Personal information
- Born: 1 August 1967 (age 57) Chelmsford, England
- Height: 6 ft 2 in (1.88 m)
- Sporting nationality: England

Career
- Turned professional: 1992
- Current tour(s): European Senior Tour (joined 2019)
- Former tour(s): European Tour (joined 1992) Challenge Tour (joined 1994)
- Professional wins: 2

Number of wins by tour
- Challenge Tour: 2

Best results in major championships
- Masters Tournament: DNP
- PGA Championship: DNP
- U.S. Open: DNP
- The Open Championship: CUT: 2000

= Stuart Little (golfer) =

English golfer (born 1967)

Stuart Little (born 1 August 1967) is an English professional golfer who played on the European Tour.

==Career==
A left-handed golfer, Little qualified for the European Tour through Qualifying School in 1991 and 1992 and 2004 – and twice through the Challenge Tour – in 2001 and 2003.

===Challenge Tour===
After the 1991 and 1992 seasons where he both finished ranked 148th, he dropped down to the Challenge Tour, where he won the Rolex Trophy at Golf Club de Geneve in Switzerland twice, in 1994 and 2001. He was also runner-up at the 1994 Challenge Chargeurs, 2001 Open Golf Montecchia - PGA Triveneta, 2001 Zambia Open and lost a playoff at 2000 Norwegian Challenge.

Little finished 14th in the 2001 Challenge Tour rankings to get promoted back up to the European Tour. However, he failed to make an impact on the 2002 European Tour and found himself back on the 2003 Challenge Tour, where he was runner-up behind Darren Clarke at the Northern Ireland Masters, a one-off tournament played in September 2003 at Clandeboye Golf Club in Newtownards, Northern Ireland.

Finishing a career best of 8th in the 2003 Challenge Tour rankings, he was back on the European Tour 2004. To stay there in 2005 he had to come through the Qualifying School process, which he did by first finishing in a share of fourth place at Oliva Nova in stage two and then taking the 28th card available from the Final Stage at San Roque after six consistent rounds in the 70s.

===European Tour===
The 2005 European Tour was his most successful season. He was runner-up at the Abama Open de Canarias, the last of four dual ranking events on the European and Challenge Tours that year. He also finished top-10 at the BMW Asian Open, Omega European Masters and Telecom Italia Open, and rose to around 250 on the Official World Golf Ranking. He ended the season 63rd on the Order of Merit, 55 places above his previous best position. Little credited his improvement to a decision early in 2005 to switch to a new coach in Gary Nicol and sports psychologist Dr Karl Morris.

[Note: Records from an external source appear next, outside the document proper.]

/-- IDENTIFY: a field out of range is refused BAD-ARGUMENT, as is a visit held nowhere, and a visit in a bay, called or
MEASURING REFUSED-STATE. Any other queued visit takes the haulier, the programme and the class if one is given, keeps
only its first tag ID, and becomes MATCHED with its timer stopped; with a class its lane verdict is NONE, and for
haulier 0 its blocked mark is cleared; its hold is recomputed, with VISIT-HELD where that is due, and the reply gives
it. That a field out of range comes before REFUSED-STATE is the model's choice, log 49. -/
def Obligations.IdentifyMatches : Prop :=
  ∀ (p : Port) (n : BitVec 16) (h g c : Byte) (s : State), s.Ready p →
    (64 ≤ h.toNat ∨ g.toNat = 0 ∨ 12 < g.toNat ∨ 6 < c.toNat →
      exec (.identify p n h g c) s = .next (s.replying p (.identify n h g c) (refuse .badArgument))) ∧
    (h.toNat < 64 → 1 ≤ g.toNat → g.toNat ≤ 12 → c.toNat ≤ 6 → s.visitOf n.toNat = none →
      exec (.identify p n h g c) s = .next (s.replying p (.identify n h g c)
        (refuse (if (s.bayHolding n.toNat).isSome then .refusedState else .badArgument)))) ∧
    (∀ v, h.toNat < 64 → 1 ≤ g.toNat → g.toNat ≤ 12 → c.toNat ≤ 6 → s.visitOf n.toNat = some v →
      (v.call.isSome = true ∨ v.ident = .measuring →
        exec (.identify p n h g c) s = .next (s.replying p (.identify n h g c) (refuse .refusedState))) ∧
      (v.call = none → v.ident ≠ .measuring →
        ∃ t w, exec (.identify p n h g c) s = .next t ∧ t.visitOf n.toNat = some w ∧
          s.Answered t p (.identify n h g c) (accept (be 1 w.hold.ctorIdx)) ∧
          w.haulier.map (·.val) = some h.toNat ∧ w.programme = some g.toNat ∧
          w.cls = (if c.toNat = 0 then v.cls else some c.toNat) ∧
          w.verdict = (if w.cls.isSome then .noVerdict else v.verdict) ∧
          w.blocked = (if h.toNat = 0 then false else v.blocked) ∧
          w = { v with haulier := w.haulier, programme := w.programme, cls := w.cls, verdict := w.verdict
                       tags := v.tags.take 1, blocked := w.blocked, ident := .matched, identTimer := none
                       hold := w.hold } ∧
          w.hold = w.heldAs v.hold ∧ s.HeldShown t v w ∧
          (∀ x ∈ s.queue, x.number ≠ n.toNat → x ∈ t.queue) ∧
          t = { s with queue := t.queue, disp := t.disp, links := t.links }))

/-- ENQUEUE: with every field in range, a place free and the tag carried by no held visit, a MATCHED visit with the
given fields joins at the tail under the next free number, which the reply gives; the counter moves past it and a pass
is requested. A field out of range or a plate that is none is refused BAD-ARGUMENT, then 16 visits QUEUE-FULL, then a
tag in use IN-USE. That a tag of 0 and a plate of 00h are absent is read as in log 21. -/
def Obligations.EnqueueCreatesVisit : Prop :=
  (∀ (p : Port) (h g c : Byte) (tag : TagId) (f : PlateField) (s : State), s.Ready p →
    (64 ≤ h.toNat ∨ g.toNat = 0 ∨ 12 < g.toNat ∨ c.toNat = 0 ∨ 6 < c.toNat ∨ plateOf f = none) →
    exec (.enqueue p h g c tag f) s = .next (s.replying p (.enqueue h g c tag f) (refuse .badArgument))) ∧
  ∀ (p : Port) (h : Haulier) (g c : Byte) (tag : TagId) (f : PlateField) (pl : Option Plate) (s : State) (r : Request),
    s.Ready p → 1 ≤ g.toNat → g.toNat ≤ 12 → 1 ≤ c.toNat → c.toNat ≤ 6 → plateOf f = some pl →
    r = .enqueue (BitVec.ofNat 8 h.val) g c tag f →
    (16 ≤ s.queue.length →
      exec (.enqueue p (BitVec.ofNat 8 h.val) g c tag f) s = .next (s.replying p r (refuse .queueFull))) ∧
    (s.queue.length < 16 → tag ≠ 0 → (∃ v ∈ s.heldVisits, v.number ≠ 0 ∧ tag ∈ v.tags) →
      exec (.enqueue p (BitVec.ofNat 8 h.val) g c tag f) s = .next (s.replying p r (refuse .inUse))) ∧
    (s.queue.length < 16 → (tag = 0 ∨ ∀ v ∈ s.heldVisits, tag ∉ v.tags) →
      ∃ t, exec (.enqueue p (BitVec.ofNat 8 h.val) g c tag f) s = .next t ∧
        s.Answered t p r (accept (be 2 s.nextNumber)) ∧
        t.queue = s.queue ++
          [{ number := s.nextNumber, arrival := s.clock.time, axles := none, length := none, cls := some c.toNat,
             tags := if tag = 0 then [] else [tag], plate := pl, haulier := some h, programme := some g.toNat,
             ident := .matched, hold := .noHold, call := none, noShow := 0, verdict := .noVerdict, blocked := false,
             identTimer := none, closed := false }] ∧
        t.nextVisit = numberAfter s.nextNumber ∧ t.disp.mark = true ∧
        t = { s with queue := t.queue, nextVisit := t.nextVisit, disp := t.disp, links := t.links })

/-- REMOVE_VISIT: a visit in a bay is refused REFUSED-STATE, one held nowhere BAD-ARGUMENT. A queued visit leaves the
queue and its measurement, if it still runs, is LOST; if a bay called it, the call ends: the sign line goes, the bay's
record is cleared, its reservation drops, with JOURNAL-LOW judged and a pending DAY-CLOSE written where there is room
(the pages being sound, as every step keeps them), a bay IDLE under an asserted presence line latches INTRUSION, and the
reply names the bay. A drop that lifts the margin to 64 or more latches nothing, as the first change after start-up too
(the model's choice, log 44). That the bay is answered only for a cancelled call is read as in log 21. -/
def Obligations.RemoveVisitRemoves : Prop :=
  ∀ (p : Port) (n : BitVec 16) (s : State), s.Ready p →
    (s.visitOf n.toNat = none →
      exec (.removeVisit p n) s = .next (s.replying p (.removeVisit n)
        (refuse (if (s.bayHolding n.toNat).isSome then .refusedState else .badArgument)))) ∧
    (∀ v, s.visitOf n.toNat = some v →
      ∃ t, exec (.removeVisit p n) s = .next t ∧
        s.Answered t p (.removeVisit n) (accept (match v.call with
                                                 | none => []
                                                 | some b => be 1 (bayNumber b))) ∧
        t.queue = s.queue.filter (fun x => x.number ≠ n.toNat) ∧
        t.lane = { s.lane with meas := s.lane.meas.map fun m =>
          if m.binding = .bound n.toNat then { m with binding := .lost, heldNotice := false } else m } ∧
        (v.call = none → t.bays = s.bays ∧ t.journal = s.journal ∧ t.disp.lines = s.disp.lines) ∧
        (∀ b, v.call = some b → t.disp.lines = s.disp.lines.filter (fun l => l.bay ≠ b) ∧
          (t.bays.get b).record = none ∧ (t.bays.get b).state = (if s.bayIsOpen b then .idle else .closed) ∧
          s.SlotReturned t ∧ s.IntrusionJudged t b ∧
          ∀ x, x ≠ b → t.bays.get x = s.bays.get x) ∧
        t = { s with queue := t.queue, lane := t.lane, bays := t.bays, journal := t.journal, disp := t.disp,
                     links := t.links })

2006 and 2007 saw only one top-10, at the 2007 Open de España. Retiring from tour after the 2007 season with € 1,122,724 in career earnings, he represented Great Britain and Ireland at the 2011 PGA Cup.

===European Senior Tour===
Little joined the qualifying school played in Portugal in late January 2019. First there was a 36-hole stage one event from which Little advanced, joining other leading players and a number of exempt players in the 72-hole final stage. There were just five qualifying places available for the 2019 season, but Little beat Peter Wilson with a birdie at the second playoff hole to secure the fifth and last place on the 2019 European Senior Tour.

==Professional wins (2)==
===Challenge Tour wins (2)===

| No. | Date | Tournament | Winning score | Margin of victory | Runner-up |
|---|---|---|---|---|---|
| 1 | 6 Aug 1994 | Rolex Pro-Am | −19 (67-70-65-67=269) | 2 strokes | SWE Mats Hallberg |
| 2 | 26 Aug 2001 | Rolex Trophy (2) | −17 (66-67-69-69=271) | 2 strokes | SUI André Bossert |

Challenge Tour playoff record (0–1)

| No. | Year | Tournament | Opponents | Result |
|---|---|---|---|---|
| 1 | 2000 | Norwegian Open | SWE Per Larsson, SWE Paul Nilbrink | Nilbrink won with birdie on second extra hole Little eliminated by par on first hole |

==Results in major championships==

| Tournament | 2000 |
|---|---|
| The Open Championship | CUT |

CUT = missed the halfway cut

Note: Little only played in The Open Championship.